Mas, é claro, há sempre uma pedra no sapato de quem anda bastante. O cansaço e a dúvida entre dedicar-se à matéria ou aos palestrantes do programa além do fato de os dias parecerem os-mais-rápidos-do-mundo foram os maiores contribuintes à tranquilidade caótica que nossa profissão gentilmente nos oferece. O tempo por aqui correu, os dias foram apertados e, as noites de sono, mal-dormidas. Cafés engolidos, corridas pelas ruas, ônibus perdidos, sono, fontes monossilábicas, desencontros. Mas o gostoso de ver é que, apesar de toda a loucura, concordamos com o que disse o Caio: “sujamos os sapatos” como nunca o fizemos na faculdade. Apesar do frio, como disse a Joelma, fomos acolhidos. A sensação de “dever cumprido” é uma das melhores, e o reconhecimento é coletivo. Ao final, acho que podemos juntar todos os “opens” de pão, de vento, de wi-fi e de jornalismo em três “opens” principais, resumidos: open de aprendizagem, de experiência e de novas amizades. Ninguém aqui conseguiria voltar para São Paulo do mesmo jeito que veio.

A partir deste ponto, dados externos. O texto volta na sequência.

/-- The addresses of a context that accesses still to perform hold translated: of blocks in flight, of every update of the sparse
tokens in a window, and of far atomics on their way (R70, R213, R257, R262). -/
def State.heldAt (s : State) (ctx : Nat) : List Nat :=
  ((s.warps.filter fun x => x.id.team.launch.ctx == ctx).flatMap fun x => (x.run.map fun r =>
    (r.sslots.flatMap fun sl => match sl with
      | .stores _ _ ws => (ws.filter fun w => w.space != .spad).map fun w => w.va.toNat
      | .atoms _ as => as.map fun a => a.va.toNat
      | _ => []) ++
    r.effs.flatMap fun e => match e.2 with
      | .drain _ _ ws => (ws.filter fun w => w.space != .spad).map fun w => w.va.toNat
      | _ => []).getD []) ++
  (((s.toks.filter fun t => t.pa.isSome).flatMap fun t => t.updates).filter fun u =>
    ((s.msg? u.1).map fun m => m.warp.team.launch.ctx) == some ctx).map (fun u => u.2.toNat) ++
  (s.lags.filter fun g => g.warp.team.launch.ctx == ctx).map fun g => g.va.toNat

/-- TLBINV: it completes once every access translated by the entries it names has performed, whether a TLB still holds them or not
(log 69); the entries are dropped then. -/
def execTlbinv (s : State) : Host.Outcome State Fault Refusal :=
  s.command 5 fun s =>
    let (c, va, len) := (s.cmdCtx, s.mail 1, s.mail 2)
    let hit (e : TlbEnt) : Bool := e.inRange c va len
    let named := (s.cores.flatMap fun c => c.tlb.filter hit) ++ ((s.tlb2.filter fun p => hit p.2).map fun p => p.2) ++
      s.past.filter hit
    let inPage (a : Nat) : Bool := a / 65536 * 65536 < va + len && va < (a / 65536 + 1) * 65536
    if (s.heldAt c).any fun a => inPage a || named.any fun e => e.covers c a then (s, none)
    else ({ s with
      cores := s.cores.map fun c => { c with tlb := c.tlb.filter fun e => !hit e }
      tlb2 := s.tlb2.filter fun p => !hit p.2
      past := s.past.filter fun e => !hit e }, some 0)

/-- FRESUME: warps and lines parked on records up to a SEQ replay. -/
def execFresume (s : State) : Host.Outcome State Fault Refusal :=
  s.command 6 fun s =>
    let (c, n) := (s.cmdCtx, s.mail 1)
    let ws := (s.warps.filter fun x => x.id.team.launch.ctx == c && match x.phase with
      | .parked k _ _ => k ≤ n
      | _ => false).map (·.id)
    let s := ws.foldl (fun s w => s.unpark w) s
    let loose (q : Routine) : Routine := match q.parked with
      | some (k, _, _) => if k ≤ n then { q with parked := none } else q
      | none => q
    let free (x : Warp) : Warp := if x.id.team.launch.ctx == c then { x with routine := x.routine.map loose } else x
    let release (p : PLine) : PLine := if p.ctx == c && p.seq ≤ n then { p with released := true } else p
    let s := { s with warps := s.warps.map free, faultQ := s.faultQ.map release }
    (ws.foldl (fun s w => s.atBoundary w) s, some 0)

/-- A parked line declared unrepairable: its source raises a protection fault with cause 0x08. -/
def State.denyLine (s : State) (p : PLine) : State :=
  let s := { s with faultQ := s.faultQ.filter fun q => !(q.ctx == p.ctx && q.seq == p.seq) }
  match p.of' with
  | .copy id =>
    match s.copies.find? fun c => c.id == id with
    | some c =>
      let (ek, ei) := if c.ovl then (2, c.core) else (1, dieOf c.core)
      (s.cancelCopy id).faultAgainst c.warp (s.engineStop c.warp ek ei 0x0A 8 p.va [])
    | none => s
  | .msg id =>
    match s.msg? id with
    | some m => s.msgFault m (.bad 8) p.va
    | none => s
  | .token id =>
    match (s.toks.find? fun t => t.id == id).bind fun t => (t.msgs.head?).bind s.msg? with
    | some m => s.msgFault m (.bad 8) p.va
    | none => s
  | .packet k => s.fwFault k 0x0A 8 p.va []
  | .save w => s.fault w (s.engineStop w 1 (dieOf (s.coreOf w)) 0x0A 8 p.va [])

/-- FDENY: the source of a record raises a protection fault with cause 0x08. -/
def execFdeny (s : State) : Host.Outcome State Fault Refusal :=
  s.command 7 fun s =>
    let (c, n) := (s.cmdCtx, s.mail 1)
    let at' (x : Warp) : Option (Lanes × W64) := match x.phase, x.routine.bind fun q => q.parked with
      | .parked k l a, _ => if k == n then some (l, a) else none
      | _, some (k, l, a) => if k == n then some (l, a) else none
      | _, none => none
    let ws := s.warps.filterMap fun x => if x.id.team.launch.ctx == c then (at' x).map fun p => (x.id, p) else none
    let s := ws.foldl (fun s w => s.fault w.1 (s.stopOf w.1 0x0A 8 w.2.1 (w.2.2 &&& 0x3FFFFFFFFFFFFF) [])) s
    ((s.faultQ.filter fun p => p.ctx == c && p.seq == n && !p.released).foldl (fun s p => s.denyLine p) s, some 0)

/-! ### Code (R374) -/

/-- A launch of a context uses a range of code: its entry, a block one of its warps has started, or one its save names. -/
def State.usesCode (s : State) (l : Launch) (va len : Nat) : Bool :=
  let hit (a : W64) : Bool := va ≤ a.toNat && a.toNat < va + len
  (s.resident l.id || l.phase == .saved || !l.saved.isEmpty) &&
    (hit l.entry || l.started.any hit || l.saved.any fun t => t.warps.any fun x => hit x.pc || x.stack.any fun e => hit e.addr)

/-- CODEINV. -/
def execCodeinv (s : State) : Host.Outcome State Fault Refusal :=
  s.command 8 fun s =>
    let (c, va, len) := (s.cmdCtx, s.mail 1, s.mail 2)
    if s.launches.any fun l => l.id.ctx == c && s.usesCode l va len then (s, some 2)
    else
      let hit (e : CodeEnt) : Bool := e.ctx == c && e.va.toNat < va + len && va < e.va.toNat + 8 * e.words.length
      ({ s with cores := s.cores.map fun k => { k with code := k.code.filter fun e => !hit e } }, some 0)

/-! ### Partitions (R16, R258, R356 to R358) -/

/-- A context's halt is over: its queues, the events of which ended with nothing begun while it faulted, are events again where they have
something to do (R341, R358), and poison raises its fault anew (log 109). -/
def State.reopen (s : State) (ctx : Nat) : State :=
  let s := s.setCtx ctx fun c => { c with told := [] }
  let qs := (((s.ctx? ctx).map fun c => c.queues).getD []).map fun q => q.num
  (qs.filter fun n => s.queueWork ctx n).foldl (fun s n => s.event (.tokens ctx n)) s

/-- A partition whose line is down, with nothing stopped. -/
def Part.lower (p : Part) : Part := { p with up := false, guilty := [], dealt := 0, org := 0, stopped := [], flushed := false }

/-- The contexts that have faulted in a partition's halt. -/
def Part.faulted (p : Part) : List Nat := (p.guilty.map fun g => g.1).eraseDups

Conversando com nosso grupo, Clovis Rossi ressaltou que a sorte tem um papel nada desprezível na profissão. É aquela velha questão, de estar-no-lugar-certo-e-na-hora-certa. Alejandro também experimentou esse “fator sorte” quando foi contratado “graças” à ausência, por motivo de doença, de um dos selecionados, na hora de assumir o cargo. Mas a sorte, sozinha, não é suficiente: a dedicação diária é fundamental. O fazer bem feito nem sempre resulta em sucesso, devido às adversidades, injustiças e incoerências que podemos encontrar durante nossa trajetória – e, afinal, quem foi que falou que a vida é coerente? Mesmo com muita dedicação, Alejandro não escapou de sofrer muitas frustrações e humilhações de um chefe que teve no início de sua carreira – “você escreve com as patas” foi uma das recorrentes frases que era obrigado a ouvir.

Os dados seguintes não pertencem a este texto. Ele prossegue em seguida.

-- ==== Sys2Proof/Machine/Step.lean ====
section
/-! DEFINITION. One step of the device: the next instruction of the issue slots; when they are empty, the next step of
the agenda; when that is empty, a step the manual leaves free (log 1). -/
namespace Sys2Proof.Machine

/-- A step of the device, which is no body word. -/
def runEvent (i : Instr) (s : State) : Host.Outcome State Fault Refusal := if i.isBody then .next s else exec i s

/-- One step. -/
def step (s : State) : Host.Outcome State Fault Refusal :=
  match s.issue with
  | (w, k) :: rest =>
    match s.fetch w k with
    | some i => afterIssue w (exec i { s with issue := rest, cur := some (w, k) })
    | none => .next { s with issue := rest, cur := none }
  | [] =>
    match s.agenda with
    | i :: rest => runEvent i { s with agenda := rest, cur := none }
    | [] => runEvent (Config.schedule s.tick) { s with tick := s.tick + 1, cur := none }

/-- The state with a body word issuing next (log 8). -/
def State.withFetchWord (s : State) (_nbits w : Nat) : State := s.placeWord (BitVec.ofNat 64 w)

end Sys2Proof.Machine
end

Por casualidade – ou destino, ou sorte – o Jornalismo sem Fronteiras surgiu na vida de cada um de nós entre os dias 10 e 17 de julho de 2012. Mergulhamos na oportunidade que tivemos de mostrar toda a nossa dedicação. Sorte, acrescida de empolgação, em meio a um grupo dedicadíssimo e um país completamente receptivo. Estávamos lá: hora e lugar certos.